Here is the abstract for the essay for our second seminar to be held later today:
The Songs of the Sabbath Sacrifice (4Q400-4Q405, 11Q17 and Mas1K) raise a number of questions for scholars. This paper sets out to demonstrate the arguments for a non-sectarian view of the Songs of the Sabbath Sacrifice by Carol A. Newsom. Furthermore, I will demonstrate that Crispin Fletcher Louis's definition of the angels within the songs as members of the Qumran community can only be held if one perceives the texts as sectarian documents. I wish to suggest that the Songs themselves are not sectarian but whose influence is reflected within other Qumranic texts such as the Songs of the Sage (4Q510-11) and Berakhot (4Qberakhot a,b,f). Moreover, I will demonstrate how the title 'Maskil' gives us an insight into the worship of the Qumran community. The final section will demonstrate that the Songs of the Sabbath Sacrifice are part of a religious tradition based on the exegesis of Jewish Merkavah mysticism and Hekhalot literature. A further comparison will relate the Songs of the Sabbath Sacrifice to the Book of Revelation.

By looking at these issues that are raised when studying the Songs of the Sabbath Sacrifice one is able to gain an insight into the worship of the community, see how the Songs have utilised the religious tradition of which they were a part and how these arguments strengthen the case for a non-sectarian reading of the texts.

Rachel Scott

Monday, March 14, 2005

The Yahad Today

I've just learned that a Yahad exists today in modern Israel. I have the story over at PaleoJudaica.
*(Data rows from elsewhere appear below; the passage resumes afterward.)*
-- ==== Sys2Proof/Word.lean ====
section
/-! DEFINITION. The word types of the block: 32-bit command, data and value words, arena bytes, binary32 bit patterns. -/

namespace Sys2Proof

/-- A 32-bit word: a command word, a data word or a returned value (R106, R140). -/
abbrev Word := BitVec 32

/-- A byte of the arena, of the host's payload or of the PCM port (R100, R101, R102). -/
abbrev Byte := BitVec 8

/-- A NUM value, held as its IEEE 754 binary32 bit pattern (R7, R11). -/
abbrev NUM := BitVec 32

/-- One stereo entry of the accumulator: the pair `(l, r)` of NUM values (R43). -/
structure Frame where
  /-- left channel -/
  l : NUM
  /-- right channel -/
  r : NUM
deriving DecidableEq, Repr

/-- The cleared accumulator entry `(+0.0, +0.0)` (R43). -/
abbrev Frame.zero : Frame := ⟨0, 0⟩

end Sys2Proof
end

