-- ==== Sys2Proof/Machine/Flags.lean ====
section
/-! DEFINITION. The status flags as the host sees them: the status word (R80, R82) and the READ selectors (R81). -/

namespace Sys2Proof.Machine

/-- A flag at a bit position of the status word. -/
def flagBit (b : Bool) (pos : Nat) : Nat := if b then 2 ^ pos else 0

/-- The STATE field of the status word (R80). -/
def PlayState.code : PlayState → Nat
  | .idle => 0
  | .playing => 1
  | .completed => 2

/-- The FAULT_CODE field of the status word (R73, R80). -/
def FaultCode.code : FaultCode → Nat
  | .noFault => 0
  | .arenaRange => 1
  | .numeric => 2

/-- The configuration fields BACKEND, QUALITY and VIDEO of the status word, bits 13 to 15 (R80). -/
def configBits (c : Config) : Nat :=
  match c.backend with
  | .fp => flagBit (c.video == .ntsc) 15
  | .vr => 2 ^ 13 + flagBit (c.quality == .accurate) 14

/-- The status word (R80). Bits not listed read as 0. -/
def State.statusWord (s : State) : Word :=
  value (s.clk.state.code + flagBit s.clk.tickPending 2 + flagBit s.flr.fault 3 + s.flr.faultCode.code * 2 ^ 4
    + flagBit s.isSealed 8 + flagBit s.clk.loopSong 9 + flagBit s.flt.ledActive 10 + flagBit s.flt.ledForced 11
    + flagBit s.snk.sinkFull 12 + configBits s.cfg)

/-- The value READ returns for a selector, `none` for a selector the table does not have (R81). -/
def State.readable (s : State) (sel : Nat) : Option Nat :=
  match sel with
  | 0 => some s.lastProduced
  | 1 => some s.undrained
  | 2 => some s.clk.samplesPerTick
  | 3 => some s.clk.samplesRemainingInTick
  | 4 => some s.clk.remainingAfterCompletion
  | 5 => some s.clk.tempo
  | 6 => some s.clk.speed
  | 7 => some s.arenaLen
  | 8 => some s.snk.sinkAvail
  | 9 => some s.snk.drainShortfall
  | 10 => some s.flr.faultAddr
  | 11 => some s.rc.rProduced
  | _ => none

end Sys2Proof.Machine
end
Calendrical Texts Abstract

Here is the abstract for our first seminar tomorrow:
The calendrical texts found at Qumran are diverse in their content, including summaries of the movements of the heavenly bodies (4Q317), details of the priestly duty rotas for the Temple to which they may have expected to return (4Q320-330, elaborations of apocryphal texts involving calendrical issues (4Q208-211), and even horoscopes (4Q186 and 561). This essay aims to detail some of the content and issues relating to these texts and to examine further the issues around the correlation of the various calendars and the observable passing of time, and the problems that the differing calendars may have created and solved during the period. The issue of intercalation for the Qumran community seems to have been dealt with in some respect, but to what extent remains unknown. The text of 4Q319 may have some bearing on this, and will be discussed here. The idea that calendrical issues may also have had some bearing on the origins of any Qumran group that may have left the Jerusalem Temple cult will also be examined to some degree, including perhaps the most famous reference in 1QpHabxi to the pursuit of the Teacher of Righteousness by the Wicked Priest on the Day of Atonement. The conclusions to which the paper can come regarding these complicated issues are few, but the enlightenment gained from the calendrical texts on the ways in which the writers of the texts ‘passed their time’ are great.

Benjamin Taylor

Sunday, March 13, 2005

Another Songs of the Sabbath Sacrifice Article

In a post on the ANE list, Greg Doudna mentions the following article online, downloadable as a PDF document by clicking on the link:
Fletcher-Louis, Crispin, (Oxford University, England), "Ascent to Heaven and the Embodiment of Heaven: A Revisionist Reading of the Songs of the Sabbath Sacrifice." (New title: "Heavenly Ascent and Incarnational Presence A Revisionist Reading of the Songs of the Sabbath Sacrifice.")

It can be found on the Society of Biblical Literature Early Jewish and Christian Mysticism Webpage and was published in the SBL Seminar Papers for 1998. Fletcher-Louis' global theory about the Songs of the Sabbath Sacrifice will be discussed during our seminar on Tuesday, so I encourage you -- students and outside blog-readers -- to have a look at it.